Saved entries
---
/-- A Follow_Up completes the two-step Sync it matches by port identity and sequenceId; one that comes more than a Sync interval after
its Sync is missed, and an offset from a Sync before the latest step is discarded (R63, R71). -/
def State.followUpRx (s : State) (p : Port) (m : FollowUpMsg) : State :=
  match s.ptp.twoStep with
  | none => s
  | some w =>
    if w.port = p ∧ w.msg.src = m.src ∧ w.msg.seq = m.seq ∧ w.msg.domain = m.domain then
      if w.until_ < s.time.cycles then s.fuMiss
      else
        let s := s.modPtp fun x => { x with twoStep := none }
        if w.use ∧ s.servo.steps = w.steps then s.ptpOffset p w.msg.rx m.origin (w.msg.corr + m.corr) else s
    else s

/-- One Sync interval has passed since the two-step Sync arrived, and no Follow_Up has come (R71). -/
def State.fuTimeout (s : State) : State :=
  match s.ptp.twoStep with
  | none => s
  | some w => (s.reachCycles w.until_).fuMiss

/-- An Announce arrives: with SEL_MODE 1 its source may be adopted; the UTC fields of an accepted source are kept (R69, R81,
R82). -/
def State.announceRx (s : State) (m : AnnounceMsg) : State :=
  if s.slaveFor m.domain = false then s
  else
    let auto := s.bit F.PTP.PTP_CTL.SEL_MODE
    let adopt := auto && (!s.bit F.PTP.PTP_STS.HAS_MASTER || s.ptp.silenced)
    let s := if adopt then
        let again := s.ptp.silenced
        let s := (s.setMaster m.src).modPtp fun x => { x with silenced := false }
        s.when again fun s => s.raiseInt Irq.masterChange
      else s
    if s.accepts m.src = false then s
    else
      let s := s.setMaster m.src
      let s := s.modPtp fun x => { x with lastAnn := s.time.cycles, annLog := m.logInterval }
      let old := s.reg F.PTP.UTC_INFO.UTC_OFFSET.addr
      let s := (s.setFld F.PTP.UTC_INFO.UTC_OFFSET m.utcOffset).setBit F.PTP.UTC_INFO.UTC_VALID m.utcValid
      let s := (s.setBit F.PTP.UTC_INFO.LEAP61 m.leap61).setBit F.PTP.UTC_INFO.LEAP59 m.leap59
      s.when (decide (s.reg F.PTP.UTC_INFO.UTC_OFFSET.addr ≠ old)) fun s => s.raiseInt Irq.utcChange

/-- The adopted master has been silent for 3 announce intervals: its adoption ends (R69). -/
def State.masterSilence (s : State) : State :=
  if s.bit F.PTP.PTP_CTL.SEL_MODE && s.bit F.PTP.PTP_STS.HAS_MASTER then
    ((s.reachCycles (s.ptp.lastAnn + 3 * logCycles s.ptp.annLog)).modPtp fun x => { x with silenced := true }).setBit
      F.PTP.PTP_STS.HAS_MASTER false
  else s

/-- No Sync from the accepted master on either port for LOSS_TIMEOUT seconds (R82). -/
def State.masterLost (s : State) : State :=
  if s.bit F.PTP.PTP_STS.HAS_MASTER then
    (s.reachCycles (s.ptp.lastSync + s.lossCycles)).raiseInt Irq.masterLost
  else s

/-- SYNC_LOSS; 0 acts as 1 (R81). -/
def State.syncLoss (s : State) : Nat := max 1 (s.fld F.PTP.PTP_TIMING.SYNC_LOSS)

/-- SYNC_LOSS expected Syncs are missing on PORT_A while PORT_B has delivered as many: with AUTO, the slave switches to PORT_B (R70). The
way back is a Sync on PORT_A. -/
def State.portSwitch (s : State) : State :=
  if s.slaveAuto && decide (s.fld F.PTP.PTP_STS.ACTIVE_PORT = 1) && decide (s.syncLoss ≤ s.ptp.missed) then
    ((s.setFld F.PTP.PTP_STS.ACTIVE_PORT 2).modPtp fun x => { x with missed := 0 }).portMoved
  else s

/-! ## Peer delay (R72, R73) -/

/-- LOG_PDELAY, limited to -4 to +5 (R81). -/
def State.logPdelay (s : State) : Int := clampInt (-4) 5 (s.sfld F.PTP.PTP_TIMING.LOG_PDELAY)

/-- The peer-delay state of a port. -/
def State.pd (s : State) : Port → Pdelay
  | .a => s.ptp.pdA
  | .b => s.ptp.pdB

def State.modPd (s : State) (p : Port) (f : Pdelay → Pdelay) : State :=
  s.modPtp fun x => match p with
    | .a => { x with pdA := f x.pdA }
    | .b => { x with pdB := f x.pdB }

/-- A port is UP (R336). -/
def State.portUp (s : State) (p : Port) : Bool := decide (s.fld (F.PORT.PORT_STS.STATE (portNum p)) = 3)

/-- The hub's own MAC address (R339). -/
def State.ownMac (s : State) : Nat := s.fld64 F.HSR.OWN_MAC_LO.MAC_LO F.HSR.OWN_MAC_HI.MAC_HI

/-- The port identity of the hub on a port: CLOCK_ID, with 1 for PORT_A and 2 for PORT_B (R73). -/
def State.portId (s : State) (p : Port) : PortId where
  clock := s.fld64 F.PTP.CLOCK_ID_LO.ID_LO F.PTP.CLOCK_ID_HI.ID_HI
  port := portCode p

/-- A Pdelay message of the hub: without an HSR tag, to the address that PDELAY_DA selects, with a priority tag of 4 bytes that carries
PCP if TX_PRIO_TAG is set (R67, R68). Its length is that of the standard (log entry 7). -/
def State.pdelayFrame (s : State) (m : PdelayMsg) : Frame where
  dst := if s.bit F.PTP.PTP_CTL.PDELAY_DA then 0x0180C200000E else 0x011B19000000
  src := s.ownMac
  prio := if s.bit F.PTP.PTP_CTL.TX_PRIO_TAG then some (s.fld F.PTP.PTP_CTL.PCP) else none
  body := .ptp (.pdelay m)
  bytes := if s.bit F.PTP.PTP_CTL.TX_PRIO_TAG then 76 else 72
  fcsOk := true

/-- The PTP engine uses a port: it is UP, and with NODE_MODE SINGLE it is PORT_A (R338). -/
def State.ptpPort (s : State) (p : Port) : Bool :=
  s.portUp p && (decide (p = .a) || decide (s.fld F.HSR.HSR_CTL.NODE_MODE ≠ 2))

/-- A PTP message waits for ARB_TX; while ARB_TX is frozen it is not sent and not held back (R320, R325). -/
def State.ptpSend (s : State) (p : Port) (m : PdelayMsg) : State :=
  if s.bit F.ARB_TX.ARB_CTL.FREEZE then s
  else (s.modNet fun n => { n with ptpTx := n.ptpTx ++ [(p, s.pdelayFrame m)] }).txAsk 65

/-- The Pdelay_Req with a sequenceId from a port (R67, R72). -/
def State.pdelayReq (s : State) (p : Port) (seq : Nat) : PdelayMsg := ⟨false, s.portId p, seq, 0, none, none⟩

/-- The one-step Pdelay_Resp to a request: the turnaround t3 - t2 in the correction field, a requestReceiptTimestamp of 0, and the
requester's identity and sequenceId (R73). -/
def State.pdelayResp (s : State) (p : Port) (m : PdelayReqMsg) : PdelayMsg :=
  ⟨true, s.portId p, m.seq, ((htNs m.tx : Int) - htNs m.rx) * 2 ^ 16, some ⟨0, 0⟩, some m.src⟩
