-- ==== Sys2Proof/Machine/Readout.lean ====
section
/-!
DEFINITION. The readout engines (R290 to R294), the scrub of capture memory (R294), and what the TRIG and CTX pages show of a
record (R296, R298).
-/

namespace Sys2Proof.Machine

/-! ## Errors in capture memory (R294) -/

/-- The error of a capture word: 0 none, 1 correctable, 2 not. -/
def State.capErr (s : State) (a : Nat) : Nat := sget 0 s.capEcc a

/-- A single-bit error is corrected and written back. -/
def State.capFix (s : State) (a : Nat) : State :=
  if s.capErr a = 1 then
    ({ s with capEcc := sset 0 s.capEcc a 0 }.count F.TRIG.ECC_SGL_CNT.CNT).raiseFault Flt.capEccSgl
  else s

/-- An uncorrectable error is counted. -/
def State.capLost (s : State) (x : Nat) : State :=
  ((s.count F.TRIG.ECC_DBL_CNT.CNT).count (F.CTX.ECC_LOST.CNT x)).raiseFault Flt.capEccDbl

/-! ## Packets (R291, R292) -/

/-- A packet of a record: the RECORD_START marker, extension words, contents. -/
def State.recPacket (s : State) (x : Nat) (ext : List Nat) (tail : List Word) : List Word :=
  mkRecordStart x (s.fld (F.CTX.REC_NUM.NUM x)) :: ext.map markWord ++ tail

/-- The extension words of the header packet. -/
def State.headerExt (s : State) (x : Nat) : List Nat :=
  let r (f : Fld) : Nat := s.fld f
  [r (F.CTX.ARM_INFO.K x) * 2 ^ 18 + b2n (s.cxTap x) * 2 ^ 17 + r (F.CTX.REC_INFO.SRC x) * 2 ^ 14
     + r (F.CTX.REC_TFRAC_HI.FRAC32 x) * 2 ^ 13 + r (F.CTX.REC_INFO.SUB x) * 2 ^ 10,
   r (F.CTX.REC_NUM.NUM x),
   r (F.CTX.REC_INFO.SRC_ID x) * 2 ^ 16 + r (F.CTX.REC_T_SEC_HI.SEC_HI x),
   r (F.CTX.REC_T_SEC_LO.SEC_LO x),
   r (F.CTX.REC_T_NS.NS x),
   r (F.CTX.REC_TFRAC_LO.FRAC x),
   r (F.CTX.REC_TIDX_HI.IDX_HI x),
   r (F.CTX.REC_TIDX_LO.IDX_LO x),
   r (F.CTX.REC_FLAGS.FLAGS x),
   s.cxPre x,
   s.cxPostEff x,
   r (F.CTX.REC_ORIGIN.HUB x) * 2 ^ 16]

/-- The extension words of a channel packet. -/
def channelExt (m : Member) : List Nat :=
  [1 * 2 ^ 28 + m.ch * 2 ^ 19 + b2n m.late * 2 ^ 18 + b2n m.shortPre * 2 ^ 17 + b2n m.measLate * 2 ^ 16,
   m.preActual % 2 ^ 20, m.postActual % 2 ^ 20, m.count % 2 ^ 21, m.firstTick % 2 ^ 32, m.trigTick % 2 ^ 32]

/-- The measurement words of a channel packet: PERIOD and TMAX carry no flags. -/
def channelTail (m : Member) : List Word :=
  m.results.mapIdx fun i v => packWord ⟨v, if i < 5 then m.resFlags else {}⟩

/-- What the next data packet takes from slot `i` of a member's record (R293, R294): the slots skipped ahead of it, the number of
its first slot, its contents in order and the slot that follows. -/
structure Gather where
  lost : Nat := 0
  first : Nat := 0
  words : List Word := []
  next : Nat := 0
deriving DecidableEq, Repr

/-- Collects slots `i` onward of a record of `n` slots. `room` is what the packet still takes. -/
def State.gather (s : State) (x k first n : Nat) : Nat → Nat → Gather → Gather
  | 0, _, g => g
  | room + 1, i, g =>
    if n ≤ i then g
    else
      let a := s.cxAddr x k ((first + i) % s.cxC x)
      if s.capErr a = 2 then
        (if g.words.isEmpty then s.gather x k first n room (i + 1) { g with lost := g.lost + 1, first := i + 1, next := i + 1 }
         else g)
      else
        let w := s.capWord a
        let g := { g with words := g.words ++ [w], next := i + 1 }
        if w.getLsbD 32 then g else s.gather x k first n room (i + 1) g

/-- A MRK bit at position 32 ends the packet; an uncorrectable slot at the start is skipped without taking room. -/
def State.gatherFrom (s : State) (x k first n max i : Nat) : Gather :=
  let skip := ((List.range (n - i)).takeWhile fun j => decide (s.capErr (s.cxAddr x k ((first + i + j) % s.cxC x)) = 2)).length
  let g := s.gather x k first n max (i + skip) { lost := skip, first := i + skip, next := i + skip }
  g

/-! ## Engines (R290) -/

/-- Engine 0 is RD_0, engine 1 is RD_1. -/
def State.engine (s : State) (e : Nat) : Option Engine := if e = 0 then s.trig.rd0 else s.trig.rd1

/-- Sets what an engine does. -/
def State.setEngine (s : State) (e : Nat) (v : Option Engine) : State :=
  s.modTrig fun t => if e = 0 then { t with rd0 := v } else { t with rd1 := v }

/-- The record served next: the first completed, ties going to the lower context number. -/
def nextRecord : List (Nat × Nat) → Option (Nat × Nat)
  | [] => none
  | a :: l =>
    match nextRecord l with
    | some b => if b.1 < a.1 ∨ (b.1 = a.1 ∧ b.2 < a.2) then some b else some a
    | none => some a

/-- The readout queue of an engine that has just begun, or has just written a packet, stands at or above its high watermark (R288,
R319). -/
def State.hwmWatch (s : State) (q : Nat) : State := s.when (decide (s.fld (F.Q.WM.HWM q) ≤ s.qLevel q)) fun s => s.hwmMark q

/-- A free engine takes the next completed record. -/
def State.readoutStart (s : State) : State :=
  let free := if s.trig.rd0.isNone then some 0 else if s.trig.rd1.isNone then some 1 else none
  match free, (if s.stalledAt pgTRIG then none else nextRecord s.trig.order) with
  | some e, some r =>
    let s := s.modTrig fun t => { t with order := t.order.erase r }
    let s := s.setFld (if e = 0 then F.TRIG.RD_CTX.RD0_CTX else F.TRIG.RD_CTX.RD1_CTX) r.2
    (s.setEngine e (some { ctx := r.2 })).hwmWatch (s.fld (F.CTX.CTX_CFG.RO_Q r.2))
  | _, _ => s

/-- READOUT_START (R290). -/
def execReadoutStart (s : State) : Host.Outcome State Fault Refusal := act State.readoutStart s

/-- The next packet of an engine: its words without PKT_HDR, and the engine's state after it; none in a free engine. A data packet
that finds nothing left but uncorrectable slots has no words. -/
def State.enginePacket (s : State) (g : Engine) : List Word × Engine :=
  let x := g.ctx
  let c := s.getCtx x
  let n := c.held.length
  let ended : List Word × Engine :=
    (s.recPacket x [3 * 2 ^ 28 + b2n c.released * 2 ^ 27 + b2n (decide (0 < g.skipped)) * 2 ^ 26, satNat 0xFFFFFFFF g.skipped] [],
     { g with phase := 4 })
  if c.released then ended
  else if g.phase = 0 then (s.recPacket x (s.headerExt x) [], { g with phase := if n = 0 then 3 else 1 })
  else if g.phase = 1 then
    let m := c.held.getD g.k { ch := 0 }
    (s.recPacket x (channelExt m) (channelTail m),
     if m.count = 0 then { g with phase := if g.k + 1 < n then 1 else 3, k := g.k + 1, slot := 0, lost := 0 }
     else { g with phase := 2, slot := 0, lost := 0 })
  else if g.phase = 2 then
    let m := c.held.getD g.k { ch := 0 }
    let q := s.fld (F.CTX.CTX_CFG.RO_Q x)
    let room := s.pktMax q - 4
    let r := s.gatherFrom x g.k m.first m.count (if 285 < room then 285 else room) g.slot
    let last := decide (m.count ≤ r.next)
    let lost := g.lost + r.lost
    let words : List Word :=
      if r.words.isEmpty then []
      else s.recPacket x [2 * 2 ^ 28 + m.ch * 2 ^ 19 + satNat 0x7FFFF lost, r.first % 2 ^ 21] r.words
    (words, { g with
      phase := if last then (if g.k + 1 < n then 1 else 3) else 2
      k := if last then g.k + 1 else g.k
      slot := if last then 0 else r.next
      lost := 0
      skipped := g.skipped + r.lost })
  else ended

/-- The slots that the next packet of an engine reads: corrected errors are written back, uncorrectable ones counted (R294). -/
def State.engineReads (s : State) (g after : Engine) : State :=
  if g.phase ≠ 2 ∨ (s.getCtx g.ctx).released then s
  else
    let m := (s.getCtx g.ctx).held.getD g.k { ch := 0 }
    let stop := if after.k = g.k then after.slot else m.count
    let addr (i : Nat) : Nat := s.cxAddr g.ctx g.k ((m.first + g.slot + i) % s.cxC g.ctx)
    let s := s.each (List.range (stop - g.slot)) fun s i => s.capFix (addr i)
    s.each (List.range (after.skipped - g.skipped)) fun s _ => s.capLost g.ctx

/-- The queue takes the packet without its full policy; a standby stages it (R290, R389). -/
def State.engineMay (s : State) (q len : Nat) : Bool := s.follows || (s.leads && s.qAccepts q len)

/-- An engine writes the next packet of its record once the queue can take it; while ARB_MEM is frozen it waits (R290, R325).
After the end packet the engine is free and the record is released (R268). -/
def State.readoutPacket (s : State) (e : Nat) : State :=
  match (if s.stalledAt pgTRIG then none else s.engine e) with
  | none => s
  | some g =>
    let q := s.fld (F.CTX.CTX_CFG.RO_Q g.ctx)
    let (words, after) := s.enginePacket g
    if s.bit F.ARB_MEM.ARB_CTL.FREEZE ∨ (!words.isEmpty && !s.engineMay q (words.length + 1)) then s
    else
      let s := s.engineReads g after
      let s := s.when (!words.isEmpty) fun s => (s.offer q typRecord words).hwmWatch q
      if after.phase = 4 then
        let s := (s.setEngine e none).raiseInt Irq.roDone
        if h : g.ctx < 256 then s.cxRelease ⟨g.ctx, h⟩ else s
      else s.setEngine e (some after)

/-- READOUT_PACKET (R291). -/
def execReadoutPacket (eng : Fin 2) (s : State) : Host.Outcome State Fault Refusal := act (·.readoutPacket eng.val) s

/-- The words of capture memory (R262). -/
abbrev capWords : Nat := 1310720

/-- One burst of the scrub: 16 words, corrected in place; it pauses while ARB_MEM is frozen (R294, R325). -/
def State.scrubBurst (s : State) : State :=
  if s.bit F.TRIG.TRIG_CTL.SCRUB_EN && !s.bit F.ARB_MEM.ARB_CTL.FREEZE && !s.stalledAt pgTRIG && !s.stalledAt pgARBMEM then
    let a := s.trig.scrub
    (s.each (List.range 16) fun s i => s.capFix (a + i)).modTrig fun t => { t with scrub := (a + 16) % capWords }
  else s

/-- SCRUB_BURST (R294). -/
def execScrubBurst (s : State) : Host.Outcome State Fault Refusal := act State.scrubBurst s

/-! ## What the pages show (R296, R298) -/

/-- The member that MEMB_SEL of a context shows; none for K or more (R298). -/
def State.memberShown (s : State) (x : Nat) : Option Member := (s.getCtx x).held[s.fld (F.CTX.MEMB_SEL.K x)]?

/-- The member registers 0x204 to 0x23C of a context. -/
def State.memberReg (s : State) (x off : Nat) : Reg :=
  match s.memberShown x with
  | none => 0
  | some m =>
    let r (i : Nat) : Nat := unsigned 32 (m.results.getD i 0)
    let v : Nat :=
      if off = 0x204 then m.ch * 2 ^ 23 + b2n m.late * 2 ^ 22 + b2n m.shortPre * 2 ^ 21 + b2n m.measLate * 2 ^ 20
      else if off = 0x208 then m.firstSlot
      else if off = 0x20C then m.count
      else if off = 0x210 then m.preActual
      else if off = 0x214 then m.postActual
      else if off = 0x218 then m.firstTick
      else if off = 0x21C then m.trigTick
      else if off = 0x220 then r 0
      else if off = 0x224 then r 1
      else if off = 0x228 then r 2
      else if off = 0x22C then r 3
      else if off = 0x230 then r 4
      else if off = 0x234 then r 5
      else if off = 0x238 then r 6
      else 0x80 + flagBits m.resFlags * 2
    BitVec.ofNat 32 v

/-- CAP_DEMAND in 1,000 words/s, rounded down, saturating (R296). -/
def State.capDemandK (s : State) : Nat := satNat 0xFFFFFFFF (fracFloor s.capDemand / 1000)

end Sys2Proof.Machine
end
---
Copy out only the lines running from the beginning of the data to the line with "x with twoStep", both ends included.

/-- A Follow_Up completes the two-step Sync it matches by port identity and sequenceId; one that comes more than a Sync interval after
its Sync is missed, and an offset from a Sync before the latest step is discarded (R63, R71). -/
def State.followUpRx (s : State) (p : Port) (m : FollowUpMsg) : State :=
  match s.ptp.twoStep with
  | none => s
  | some w =>
    if w.port = p ∧ w.msg.src = m.src ∧ w.msg.seq = m.seq ∧ w.msg.domain = m.domain then
      if w.until_ < s.time.cycles then s.fuMiss
      else
        let s := s.modPtp fun x => { x with twoStep := none }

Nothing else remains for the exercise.